Page MenuHomePhabricator

Eliminate unnecessary duplicate parses (2021-2022)
Closed, ResolvedPublic

Description

Since the duplicate parse detection was improved in T288707 we now have a Logstash dashboard for duplicated parses.

We shouldn't be parsing the same content twice in the same request.

Event Timeline

Is this actually a tracking task? It seems to me that we're going to find and eliminate all issues and then this will be done and mark Resolved, which makes this just a task…

Pchelolo renamed this task from Tracking: duplicate parses to Eliminate unnecessary duplicate parses.Oct 4 2021, 6:33 PM
Pchelolo updated the task description. (Show Details)

Now it's not tracking :)

The proofread ones are actually false positive. The way it works is that ProofreadPage content handler's fillParserOutput basically prepends some wikitext to the page, creates a wikitext content handler and calls getParserOutput on that. Triggering error.

Change 753696 had a related patch set uploaded (by Ladsgroup; author: Amir Sarabadani):

[mediawiki/extensions/ProofreadPage@master] Use fillParserOutput instead of getParserOutput.

https://gerrit.wikimedia.org/r/753696

Change 753696 merged by jenkins-bot:

[mediawiki/extensions/ProofreadPage@master] Use fillParserOutputInternal instead of getParserOutput.

https://gerrit.wikimedia.org/r/753696

Change 754598 had a related patch set uploaded (by Ladsgroup; author: Amir Sarabadani):

[mediawiki/extensions/ProofreadPage@wmf/1.38.0-wmf.17] Use fillParserOutputInternal instead of getParserOutput.

https://gerrit.wikimedia.org/r/754598

Change 754598 merged by jenkins-bot:

[mediawiki/extensions/ProofreadPage@wmf/1.38.0-wmf.17] Use fillParserOutputInternal instead of getParserOutput.

https://gerrit.wikimedia.org/r/754598

Mentioned in SAL (#wikimedia-operations) [2022-01-18T08:37:45Z] <ladsgroup@deploy1002> Synchronized php-1.38.0-wmf.17/extensions/ProofreadPage/includes/Page/PageContentHandler.php: Backport: [[gerrit:754598|Use fillParserOutputInternal instead of getParserOutput. (T292300)]] (duration: 00m 51s)

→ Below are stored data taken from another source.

-- ==== Sys2Proof/Word.lean ====
section
/-! DEFINITION. The word types of the part: bytes of frames, 16-bit values, lug sequences, 24-bit tally
counts, and the stored table word with its marks of changed bits. -/

namespace Sys2Proof

/-- One byte of a frame (chapter 11). -/
abbrev Byte := BitVec 8

/-- A 16-bit value: a table word (R134), a two-byte frame field (R189), a saturating counter (Table 0-8). -/
abbrev Word := BitVec 16

/-- A lug sequence, 0 to 65535, wrapping (Conventions, "Lug sequence"). -/
abbrev LugSeq := BitVec 16

/-- A tally count field, 0 to 16,777,215 (R120). -/
abbrev Count24 := BitVec 24

/-- The number of stored bits of a table word that have changed since it was written. -/
def popCount (x : BitVec 22) : Nat := (List.range 22).countP fun i => x.getLsbD i

/-- A stored table word (R134): the value it was last written with, and one mark for each of its 22
stored bits (16 of value, 6 of check) that has changed since. The stored bits are the written value
and its check bits with the marked bits inverted (notes/assumptions/13.md). -/
structure StoredWord where
  written : Word
  changed : BitVec 22
  deriving DecidableEq, Repr, Inhabited

/-- The result of checking a word read (R135). -/
inductive CheckResult where
  | clean (v : Word)
  | single (v : Word)
  | double
  deriving DecidableEq, Repr, Inhabited

end Sys2Proof
end

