-- ==== Sys2Proof/Machine/Dispatch.lean ====
section
/-! DEFINITION. The dispatch of commands: one arm for each row of spec/opcode_table.json. -/

namespace Sys2Proof.Machine

open Sys2Proof

def exec (i : Instr) (s : State) : Host.Outcome State Fault Refusal :=
  match i with
  | .encoderCount => Sys2Proof.Machine.execEncoderCount s
  | .missingIndex => Sys2Proof.Machine.execMissingIndex s
  | .lugIndex => Sys2Proof.Machine.execLugIndex s
  | .scanDeadline => Sys2Proof.Machine.execScanDeadline s
  | .boardOpen => Sys2Proof.Machine.execBoardOpen s
  | .profile => Sys2Proof.Machine.execProfile s
  | .profileCont => Sys2Proof.Machine.execProfileCont s
  | .boardClose => Sys2Proof.Machine.execBoardClose s
  | .scanQueueOverflow => Sys2Proof.Machine.execScanQueueOverflow s
  | .offer lug => Sys2Proof.Machine.execOffer lug s
  | .optimizerRead => Sys2Proof.Machine.execOptimizerRead s
  | .jobCompletion => Sys2Proof.Machine.execJobCompletion s
  | .optimizerLock => Sys2Proof.Machine.execOptimizerLock s
  | .gradeMark => Sys2Proof.Machine.execGradeMark s
  | .cutMark => Sys2Proof.Machine.execCutMark s
  | .rejectMark => Sys2Proof.Machine.execRejectMark s
  | .clearMark => Sys2Proof.Machine.execClearMark s
  | .badMarkKind => Sys2Proof.Machine.execBadMarkKind s
  | .markQueueOverflow => Sys2Proof.Machine.execMarkQueueOverflow s
  | .lockArrival => Sys2Proof.Machine.execLockArrival s
  | .commitCompletion => Sys2Proof.Machine.execCommitCompletion s
  | .sawSwitchPoint => Sys2Proof.Machine.execSawSwitchPoint s
  | .sortArrival => Sys2Proof.Machine.execSortArrival s
  | .binEmptied => Sys2Proof.Machine.execBinEmptied s
  | .binService => Sys2Proof.Machine.execBinService s
  | .frameArrival port frame => Sys2Proof.Machine.execFrameArrival port frame s
  | .malformedFrame port how => Sys2Proof.Machine.execMalformedFrame port how s
  | .misroutedFrame queue => Sys2Proof.Machine.execMisroutedFrame queue s
  | .linkAliveExpiry port => Sys2Proof.Machine.execLinkAliveExpiry port s
  | .linkUp port sym => Sys2Proof.Machine.execLinkUp port sym s
  | .transmissionComplete port => Sys2Proof.Machine.execTransmissionComplete port s
  | .tableRead => Sys2Proof.Machine.execTableRead s
  | .tableWrite => Sys2Proof.Machine.execTableWrite s
  | .tableWriteByte => Sys2Proof.Machine.execTableWriteByte s
  | .tableReadAccess => Sys2Proof.Machine.execTableReadAccess s
  | .tableWriteAccess => Sys2Proof.Machine.execTableWriteAccess s
  | .byteWriteAccess => Sys2Proof.Machine.execByteWriteAccess s
  | .mapWrite => Sys2Proof.Machine.execMapWrite s
  | .setSelect => Sys2Proof.Machine.execSetSelect s
  | .copyAccess => Sys2Proof.Machine.execCopyAccess s
  | .scrubIntervalExpiry => Sys2Proof.Machine.execScrubIntervalExpiry s
  | .scrubVisit => Sys2Proof.Machine.execScrubVisit s
  | .mode => Sys2Proof.Machine.execMode s
  | .geometryWrite => Sys2Proof.Machine.execGeometryWrite s
  | .filterWrite => Sys2Proof.Machine.execFilterWrite s
  | .binWrite => Sys2Proof.Machine.execBinWrite s
  | .binRead => Sys2Proof.Machine.execBinRead s
  | .quotaSet => Sys2Proof.Machine.execQuotaSet s
  | .quotaRead => Sys2Proof.Machine.execQuotaRead s
  | .tallyRead => Sys2Proof.Machine.execTallyRead s
  | .tallyClose => Sys2Proof.Machine.execTallyClose s
  | .statusRead => Sys2Proof.Machine.execStatusRead s
  | .lugRead => Sys2Proof.Machine.execLugRead s
  | .softReset => Sys2Proof.Machine.execSoftReset s
  | .badRequest => Sys2Proof.Machine.execBadRequest s
  | .mgmtQueueOverflow => Sys2Proof.Machine.execMgmtQueueOverflow s
  | .powerOn => Sys2Proof.Machine.execPowerOn s
  | .sweepComplete => Sys2Proof.Machine.execSweepComplete s
  | .resetAssert => Sys2Proof.Machine.execResetAssert s
  | .resetRelease => Sys2Proof.Machine.execResetRelease s
  | .symbolReceived port sym => Sys2Proof.Machine.execSymbolReceived port sym s
  | .markShortBody => Sys2Proof.Machine.execMarkShortBody s

end Sys2Proof.Machine
end

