/-! ### Links -/

/-- R156, R158 to R162, R165, R166: a frame whose check fails adds 8 to the error count; one that agrees takes 1
off, is discarded in FAILED, and otherwise is judged by the lowest matching entry of the acceptance table, whose
hits are counted, or is forwarded; a frame consumed joins its queue, or is lost from a full one and counted. That a
DOWN port's frame is judged alike, and that one in reception gives way to it uncounted, are the model's
(notes/assumptions/34.md, 55.md). -/
def Obligations.CompleteFramesAreCheckedAndFiltered : Prop :=
  (∀ (s : State) (p : Port) (f : Frame),
    let l := s.lu
    let n := l.overflow
    (consume s .scan p f = if l.scanQ.length < 32 then { s with lu := { l with scanQ := l.scanQ ++ [(p, f)] } }
      else { s with
        lu := { l with overflow := { n with scan := satInc n.scan } }
        handed := { s.handed with scanOverflows := s.handed.scanOverflows + 1 } })
    ∧ (consume s .mark p f = if l.markQ.length < 8 then { s with lu := { l with markQ := l.markQ ++ [(p, f)] } }
      else { s with
        lu := { l with overflow := { n with mark := satInc n.mark } }
        handed := { s.handed with markOverflows := s.handed.markOverflows ++ [(p, f)] } })
    ∧ (consume s .mgmt p f = if l.mgmtQ.length < 4 then { s with lu := { l with mgmtQ := l.mgmtQ ++ [(p, f)] } }
      else { s with
        lu := { l with overflow := { n with mgmt := satInc n.mgmt } }
        handed := { s.handed with mgmtOverflows := s.handed.mgmtOverflows ++ [(p, f)] } })
    ∧ (consume s .sorter p f =
      if l.sorterQ.length < 8 then { s with lu := { l with sorterQ := l.sorterQ ++ [(p, f)] } }
      else raiseAlert { s with lu := { l with
        overflow := { n with sorter := satInc n.sorter }
        sorterDropped := satInc l.sorterDropped } } .port))
  ∧ ∀ (s : State) (p : Port) (f : Frame), s.resetPin = false → f.body.length ≤ 240 →
    let s0 := updPort s p fun q => { q with rx := .none }
    let q := portOf s.lu p
    let good := f.check = crc ([f.b0, f.b1, f.b2] ++ be16 f.tag ++ [byte f.body.length] ++ f.body)
    let s1 := setErrCount (updPort s0 p fun q => { q with good := satInc q.good }) p (q.errCount - 1)
    let hit (k : Fin 16) : Prop :=
      let e := s.lu.filters[k]
      e.enabled = true ∧ f.b0.extractLsb' 0 6 &&& e.classMask = e.classMatch &&& e.classMask
        ∧ f.b1.extractLsb' 0 5 &&& e.originMask = e.originMatch &&& e.originMask
        ∧ (e.dest = .own → (f.b2.extractLsb' 0 5).toNat = s.settings.ownAddress)
        ∧ (e.port = .u → p = .U) ∧ (e.port = .d → p = .D)
    let forwards (t : State) : State := enqueue t p.other (.frame 3 f)
    (¬ good → exec (.frameArrival p f) s = .next
      (setErrCount (updPort s0 p fun q => { q with bad := satInc q.bad }) p (min 255 (q.errCount + 8))))
    ∧ (good → (portOf s1.lu p).errState = .failed → exec (.frameArrival p f) s = .next
      (updPort s1 p fun q => { q with failedDiscards := satInc q.failedDiscards }))
    ∧ (good → (portOf s1.lu p).errState ≠ .failed →
      ((∀ k, ¬ hit k) → exec (.frameArrival p f) s = .next (forwards s1))
      ∧ ∀ k : Fin 16, hit k → (∀ j, j < k → ¬ hit j) →
        let e := s.lu.filters[k]
        let s2 : State := { s1 with lu := { s1.lu with
          filters := s1.lu.filters.set k { e with hits := satInc e.hits } } }
        exec (.frameArrival p f) s = .next (match e.action with
          | .consume => consume s2 e.queue p f
          | .consumeForward => forwards (consume s2 e.queue p f)
          | .forward => forwards s2
          | .drop => s2))

/-- R155, R158, R159, R165: a change of a port's receive error count moves its error state by Table 9-2, with a
PORT alert when that changes; a malformed frame is counted with 8 on the count; a frame of a class its queue's
handler does not take leaves the queue when taken, counted as misrouted, and is otherwise ignored. That a malformed
frame is counted also where the port receives none or is DOWN is the model's (notes/assumptions/55.md). -/
def Obligations.BadFramesMoveTheErrorState : Prop :=
  (∀ (s : State) (p : Port) (n : Nat),
    let before := (portOf s.lu p).errState
    let after : ErrorState :=
      if before = .failed then (if 64 ≤ n then .failed else .clean)
      else if 192 ≤ n then .failed
      else if 96 ≤ n then .noisy
      else if before = .noisy ∧ 64 ≤ n then .noisy
      else .clean
    let t := updPort s p fun q => { q with errCount := n, errState := after }
    setErrCount s p n = (if after = before then t else raiseAlert t .port))
  ∧ (∀ (s : State) (p : Port) (how : MalformedBy), s.resetPin = false →
    exec (.malformedFrame p how) s = .next (setErrCount (updPort s p fun q => { q with
      rx := if how = .startMark then .some [] else .none
      malformed := satInc q.malformed }) p (min 255 ((portOf s.lu p).errCount + 8))))
  ∧ ∀ (s : State) (p : Port) (f : Frame) (rest : List (Port × Frame)), s.resetPin = false →
    let n := s.lu.misrouted
    let c := frameClass f
    (s.lu.scanQ = (p, f) :: rest → c ∉ [1, 2, 3, 4] → exec (.misroutedFrame .scan) s = .next { s with
      lu := { s.lu with scanQ := rest, misrouted := { n with scan := satInc n.scan } }
      sa := { s.sa with lossRun := s.sa.lossRun - 1 } })
    ∧ (s.lu.markQ = (p, f) :: rest → c ≠ 8 → exec (.misroutedFrame .mark) s = .next { s with
      lu := { s.lu with markQ := rest, misrouted := { n with mark := satInc n.mark } } })
    ∧ (s.lu.mgmtQ = (p, f) :: rest → c ≠ 32 → s.mg.exec = .none → s.ct.starting = false →
      exec (.misroutedFrame .mgmt) s = .next { s with
        lu := { s.lu with mgmtQ := rest, misrouted := { n with mgmt := satInc n.mgmt } } })
    ∧ (s.lu.sorterQ = (p, f) :: rest → c ∉ [20, 21] → exec (.misroutedFrame .sorter) s = .next { s with
      lu := { s.lu with sorterQ := rest, misrouted := { n with sorter := satInc n.sorter } } })

/-- R155, R157: a symbol on a DOWN port makes it UP with its timer running and raises a PORT alert; any symbol
restarts the timer of an UP port, a start mark begins a frame and ends one in progress as malformed, and eight
bytes and the body its length byte announces complete one; expiry makes the port DOWN with a PORT alert. That the
alert is raised before a waiting transmission begins, and that an idle symbol leaves a frame in progress as it
stands, are the model's (notes/assumptions/12.md, 37.md). -/
def Obligations.SymbolsDriveTheLinkAndTheReceiver : Prop :=
  ∀ (s : State) (p : Port) (sym : Symbol), s.resetPin = false →
    let q := portOf s.lu p
    let expired := raiseAlert (updPort s p fun q => { q with link := .down, timer := false, rx := .none }) .port
    (q.link = .down →
      exec (.linkUp p sym) s = exec (.symbolReceived p sym) s
      ∧ exec (.linkUp p sym) s = exec (.symbolReceived p sym)
          (startTx (raiseAlert (updPort s p fun q => { q with link := .up, timer := true }) .port) p)
      ∧ ∃ t, exec (.linkUp p sym) s = .next t ∧ (portOf t.lu p).link = .up ∧ (portOf t.lu p).timer = true)
    ∧ (q.link = .up →
      let timed := updPort s p fun q => { q with timer := true }
      let holds (rx : Option (List Byte)) : State := updPort timed p fun q => { q with rx := rx }
      (q.rx = .none → exec (.linkAliveExpiry p) s = .next expired)
      ∧ (q.rx ≠ .none → exec (.linkAliveExpiry p) s = exec (.malformedFrame p .endMark) expired)
      ∧ (sym = .idle → exec (.symbolReceived p sym) s = .next timed)
      ∧ (sym = .startMark → q.rx = .none → exec (.symbolReceived p sym) s = .next (holds (.some [])))
      ∧ (sym = .startMark → q.rx ≠ .none →
        exec (.symbolReceived p sym) s = exec (.malformedFrame p .startMark) timed)
      ∧ (sym = .endMark → q.rx = .none → exec (.symbolReceived p sym) s = .next timed)
      ∧ (sym = .endMark → q.rx ≠ .none → exec (.symbolReceived p sym) s = exec (.malformedFrame p .endMark) timed)
      ∧ ∀ b : Byte, sym = .data b →
        (q.rx = .none → exec (.symbolReceived p sym) s = .next timed)
        ∧ ∀ bytes : List Byte, q.rx = .some bytes →
          (bytes.length < 5 → exec (.symbolReceived p sym) s = .next (holds (.some (bytes ++ [b]))))
          ∧ (bytes.length = 5 → 240 < b.toNat →
            exec (.symbolReceived p sym) s = exec (.malformedFrame p .overLength) timed)
          ∧ (bytes.length = 5 → b.toNat ≤ 240 →
            exec (.symbolReceived p sym) s = .next (holds (.some (bytes ++ [b]))))
          ∧ (6 ≤ bytes.length → bytes.length + 1 < 8 + (bytes.getD 5 0).toNat →
            exec (.symbolReceived p sym) s = .next (holds (.some (bytes ++ [b]))))
          ∧ ∀ (f : Frame), f.body.length ≤ 240 →
            bytes ++ [b] = [f.b0, f.b1, f.b2] ++ be16 f.tag ++ [byte f.body.length] ++ f.body ++ be16 f.check →
            exec (.symbolReceived p sym) s = exec (.frameArrival p f) timed)
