@[simp] theorem State.updRing_settings (f : Vector Slot 64 → Vector Slot 64) : (s.updRing f).settings = s.settings := rfl
@[simp] theorem State.updRing_ct (f : Vector Slot 64 → Vector Slot 64) : (s.updRing f).ct = s.ct := rfl
@[simp] theorem State.updRing_ring (f : Vector Slot 64 → Vector Slot 64) : (s.updRing f).ring = f s.ring := rfl
@[simp] theorem State.updRing_sa (f : Vector Slot 64 → Vector Slot 64) : (s.updRing f).sa = s.sa := rfl
@[simp] theorem State.updRing_opt (f : Vector Slot 64 → Vector Slot 64) : (s.updRing f).opt = s.opt := rfl
@[simp] theorem State.updRing_mh (f : Vector Slot 64 → Vector Slot 64) : (s.updRing f).mh = s.mh := rfl
@[simp] theorem State.updRing_cu (f : Vector Slot 64 → Vector Slot 64) : (s.updRing f).cu = s.cu := rfl
@[simp] theorem State.updRing_bos (f : Vector Slot 64 → Vector Slot 64) : (s.updRing f).bos = s.bos := rfl
@[simp] theorem State.updRing_tu (f : Vector Slot 64 → Vector Slot 64) : (s.updRing f).tu = s.tu := rfl
@[simp] theorem State.updRing_tm (f : Vector Slot 64 → Vector Slot 64) : (s.updRing f).tm = s.tm := rfl
@[simp] theorem State.updRing_lu (f : Vector Slot 64 → Vector Slot 64) : (s.updRing f).lu = s.lu := rfl
@[simp] theorem State.updRing_mg (f : Vector Slot 64 → Vector Slot 64) : (s.updRing f).mg = s.mg := rfl
@[simp] theorem State.updRing_resetPin (f : Vector Slot 64 → Vector Slot 64) : (s.updRing f).resetPin = s.resetPin := rfl
@[simp] theorem State.updRing_handed (f : Vector Slot 64 → Vector Slot 64) : (s.updRing f).handed = s.handed := rfl
@[simp] theorem State.updRing_freeCount (f : Vector Slot 64 → Vector Slot 64) : (s.updRing f).freeCount = s.freeCount := rfl
@[simp] theorem State.updRing_pending (f : Vector Slot 64 → Vector Slot 64) : (s.updRing f).pending = s.pending := rfl

@[simp] theorem State.updSa_settings (f : ScanAssembler → ScanAssembler) : (s.updSa f).settings = s.settings := rfl
@[simp] theorem State.updSa_ct (f : ScanAssembler → ScanAssembler) : (s.updSa f).ct = s.ct := rfl
@[simp] theorem State.updSa_ring (f : ScanAssembler → ScanAssembler) : (s.updSa f).ring = s.ring := rfl
@[simp] theorem State.updSa_sa (f : ScanAssembler → ScanAssembler) : (s.updSa f).sa = f s.sa := rfl
@[simp] theorem State.updSa_opt (f : ScanAssembler → ScanAssembler) : (s.updSa f).opt = s.opt := rfl
@[simp] theorem State.updSa_mh (f : ScanAssembler → ScanAssembler) : (s.updSa f).mh = s.mh := rfl
@[simp] theorem State.updSa_cu (f : ScanAssembler → ScanAssembler) : (s.updSa f).cu = s.cu := rfl
@[simp] theorem State.updSa_bos (f : ScanAssembler → ScanAssembler) : (s.updSa f).bos = s.bos := rfl
@[simp] theorem State.updSa_tu (f : ScanAssembler → ScanAssembler) : (s.updSa f).tu = s.tu := rfl
@[simp] theorem State.updSa_tm (f : ScanAssembler → ScanAssembler) : (s.updSa f).tm = s.tm := rfl
@[simp] theorem State.updSa_lu (f : ScanAssembler → ScanAssembler) : (s.updSa f).lu = s.lu := rfl
@[simp] theorem State.updSa_mg (f : ScanAssembler → ScanAssembler) : (s.updSa f).mg = s.mg := rfl
@[simp] theorem State.updSa_resetPin (f : ScanAssembler → ScanAssembler) : (s.updSa f).resetPin = s.resetPin := rfl
@[simp] theorem State.updSa_handed (f : ScanAssembler → ScanAssembler) : (s.updSa f).handed = s.handed := rfl
@[simp] theorem State.updSa_freeCount (f : ScanAssembler → ScanAssembler) : (s.updSa f).freeCount = s.freeCount := rfl
@[simp] theorem State.updSa_pending (f : ScanAssembler → ScanAssembler) : (s.updSa f).pending = s.pending := rfl

@[simp] theorem State.updOpt_settings (f : Optimizer → Optimizer) : (s.updOpt f).settings = s.settings := rfl
@[simp] theorem State.updOpt_ct (f : Optimizer → Optimizer) : (s.updOpt f).ct = s.ct := rfl
@[simp] theorem State.updOpt_ring (f : Optimizer → Optimizer) : (s.updOpt f).ring = s.ring := rfl
@[simp] theorem State.updOpt_sa (f : Optimizer → Optimizer) : (s.updOpt f).sa = s.sa := rfl
@[simp] theorem State.updOpt_opt (f : Optimizer → Optimizer) : (s.updOpt f).opt = f s.opt := rfl
@[simp] theorem State.updOpt_mh (f : Optimizer → Optimizer) : (s.updOpt f).mh = s.mh := rfl
@[simp] theorem State.updOpt_cu (f : Optimizer → Optimizer) : (s.updOpt f).cu = s.cu := rfl
@[simp] theorem State.updOpt_bos (f : Optimizer → Optimizer) : (s.updOpt f).bos = s.bos := rfl
@[simp] theorem State.updOpt_tu (f : Optimizer → Optimizer) : (s.updOpt f).tu = s.tu := rfl
@[simp] theorem State.updOpt_tm (f : Optimizer → Optimizer) : (s.updOpt f).tm = s.tm := rfl
@[simp] theorem State.updOpt_lu (f : Optimizer → Optimizer) : (s.updOpt f).lu = s.lu := rfl
@[simp] theorem State.updOpt_mg (f : Optimizer → Optimizer) : (s.updOpt f).mg = s.mg := rfl
@[simp] theorem State.updOpt_resetPin (f : Optimizer → Optimizer) : (s.updOpt f).resetPin = s.resetPin := rfl
@[simp] theorem State.updOpt_handed (f : Optimizer → Optimizer) : (s.updOpt f).handed = s.handed := rfl
@[simp] theorem State.updOpt_freeCount (f : Optimizer → Optimizer) : (s.updOpt f).freeCount = s.freeCount := rfl
@[simp] theorem State.updOpt_pending (f : Optimizer → Optimizer) : (s.updOpt f).pending = s.pending := rfl

@[simp] theorem State.updMh_settings (f : MarkCounts → MarkCounts) : (s.updMh f).settings = s.settings := rfl
@[simp] theorem State.updMh_ct (f : MarkCounts → MarkCounts) : (s.updMh f).ct = s.ct := rfl
@[simp] theorem State.updMh_ring (f : MarkCounts → MarkCounts) : (s.updMh f).ring = s.ring := rfl
@[simp] theorem State.updMh_sa (f : MarkCounts → MarkCounts) : (s.updMh f).sa = s.sa := rfl
@[simp] theorem State.updMh_opt (f : MarkCounts → MarkCounts) : (s.updMh f).opt = s.opt := rfl
@[simp] theorem State.updMh_mh (f : MarkCounts → MarkCounts) : (s.updMh f).mh = f s.mh := rfl
@[simp] theorem State.updMh_cu (f : MarkCounts → MarkCounts) : (s.updMh f).cu = s.cu := rfl
@[simp] theorem State.updMh_bos (f : MarkCounts → MarkCounts) : (s.updMh f).bos = s.bos := rfl
@[simp] theorem State.updMh_tu (f : MarkCounts → MarkCounts) : (s.updMh f).tu = s.tu := rfl
@[simp] theorem State.updMh_tm (f : MarkCounts → MarkCounts) : (s.updMh f).tm = s.tm := rfl
@[simp] theorem State.updMh_lu (f : MarkCounts → MarkCounts) : (s.updMh f).lu = s.lu := rfl
@[simp] theorem State.updMh_mg (f : MarkCounts → MarkCounts) : (s.updMh f).mg = s.mg := rfl
@[simp] theorem State.updMh_resetPin (f : MarkCounts → MarkCounts) : (s.updMh f).resetPin = s.resetPin := rfl
@[simp] theorem State.updMh_handed (f : MarkCounts → MarkCounts) : (s.updMh f).handed = s.handed := rfl
@[simp] theorem State.updMh_freeCount (f : MarkCounts → MarkCounts) : (s.updMh f).freeCount = s.freeCount := rfl
@[simp] theorem State.updMh_pending (f : MarkCounts → MarkCounts) : (s.updMh f).pending = s.pending := rfl

@[simp] theorem State.updCu_settings (f : CommitUnit → CommitUnit) : (s.updCu f).settings = s.settings := rfl
@[simp] theorem State.updCu_ct (f : CommitUnit → CommitUnit) : (s.updCu f).ct = s.ct := rfl
@[simp] theorem State.updCu_ring (f : CommitUnit → CommitUnit) : (s.updCu f).ring = s.ring := rfl
@[simp] theorem State.updCu_sa (f : CommitUnit → CommitUnit) : (s.updCu f).sa = s.sa := rfl
@[simp] theorem State.updCu_opt (f : CommitUnit → CommitUnit) : (s.updCu f).opt = s.opt := rfl
@[simp] theorem State.updCu_mh (f : CommitUnit → CommitUnit) : (s.updCu f).mh = s.mh := rfl
@[simp] theorem State.updCu_cu (f : CommitUnit → CommitUnit) : (s.updCu f).cu = f s.cu := rfl
@[simp] theorem State.updCu_bos (f : CommitUnit → CommitUnit) : (s.updCu f).bos = s.bos := rfl
@[simp] theorem State.updCu_tu (f : CommitUnit → CommitUnit) : (s.updCu f).tu = s.tu := rfl
@[simp] theorem State.updCu_tm (f : CommitUnit → CommitUnit) : (s.updCu f).tm = s.tm := rfl
@[simp] theorem State.updCu_lu (f : CommitUnit → CommitUnit) : (s.updCu f).lu = s.lu := rfl
@[simp] theorem State.updCu_mg (f : CommitUnit → CommitUnit) : (s.updCu f).mg = s.mg := rfl
@[simp] theorem State.updCu_resetPin (f : CommitUnit → CommitUnit) : (s.updCu f).resetPin = s.resetPin := rfl
@[simp] theorem State.updCu_handed (f : CommitUnit → CommitUnit) : (s.updCu f).handed = s.handed := rfl
@[simp] theorem State.updCu_freeCount (f : CommitUnit → CommitUnit) : (s.updCu f).freeCount = s.freeCount := rfl
@[simp] theorem State.updCu_pending (f : CommitUnit → CommitUnit) : (s.updCu f).pending = s.pending := rfl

Change 754868 had a related patch set uploaded (by Ladsgroup; author: Amir Sarabadani):

[mediawiki/extensions/FlaggedRevs@master] Avoid double parsing

https://gerrit.wikimedia.org/r/754868

Change 754868 merged by jenkins-bot:

[mediawiki/extensions/FlaggedRevs@master] Avoid double parsing

https://gerrit.wikimedia.org/r/754868

Change 755406 had a related patch set uploaded (by Ladsgroup; author: Amir Sarabadani):

[mediawiki/extensions/FlaggedRevs@wmf/1.38.0-wmf.18] Avoid double parsing

https://gerrit.wikimedia.org/r/755406

Change 755406 abandoned by Ladsgroup:

[mediawiki/extensions/FlaggedRevs@wmf/1.38.0-wmf.18] Avoid double parsing

Reason:

I don't have time to babysit the deployment :( I let it go with the train

https://gerrit.wikimedia.org/r/755406

After lots of clean up being done you still see a lot of duplicate parses but a good look at it (which I did today) basically says most of them either useless or not important. Take for example the jobrunners which is 80% of the whole duplicate parses and 1K logs per minute.

It's coming from three jobs:

  • CirrusSearch job
    • Only happens on Wikidata and while being a lot, it doesn't produce HTML and doesn't call term store so it's cheap.
  • CategoryMembershipChangeJob
    • It happens in small degree, 10 per minute. Mostly in commons.
  • RefreshLinksJob
    • Rather smaller size, 300 per minute. Almost exclusively on commons, probably because of MCR so not a really big issue

We can chase the long tail but it's going to be hard and too little gain.

Krinkle renamed this task from Eliminate unnecessary duplicate parses to Eliminate unnecessary duplicate parses (2021-2022).Sep 16 2023, 7:07 AM
Krinkle closed this task as Resolved.
Krinkle assigned this task to Ladsgroup.
Krinkle added a subscriber: Krinkle.

Closing as many improvements have been made. Meanwhile we're several reorgs and staff losses onwards with this untouched for 1.5 year. Best to track future work in a new task as part of a goal separate from the now-closed T277788: Save Timing improvements (2021-2022).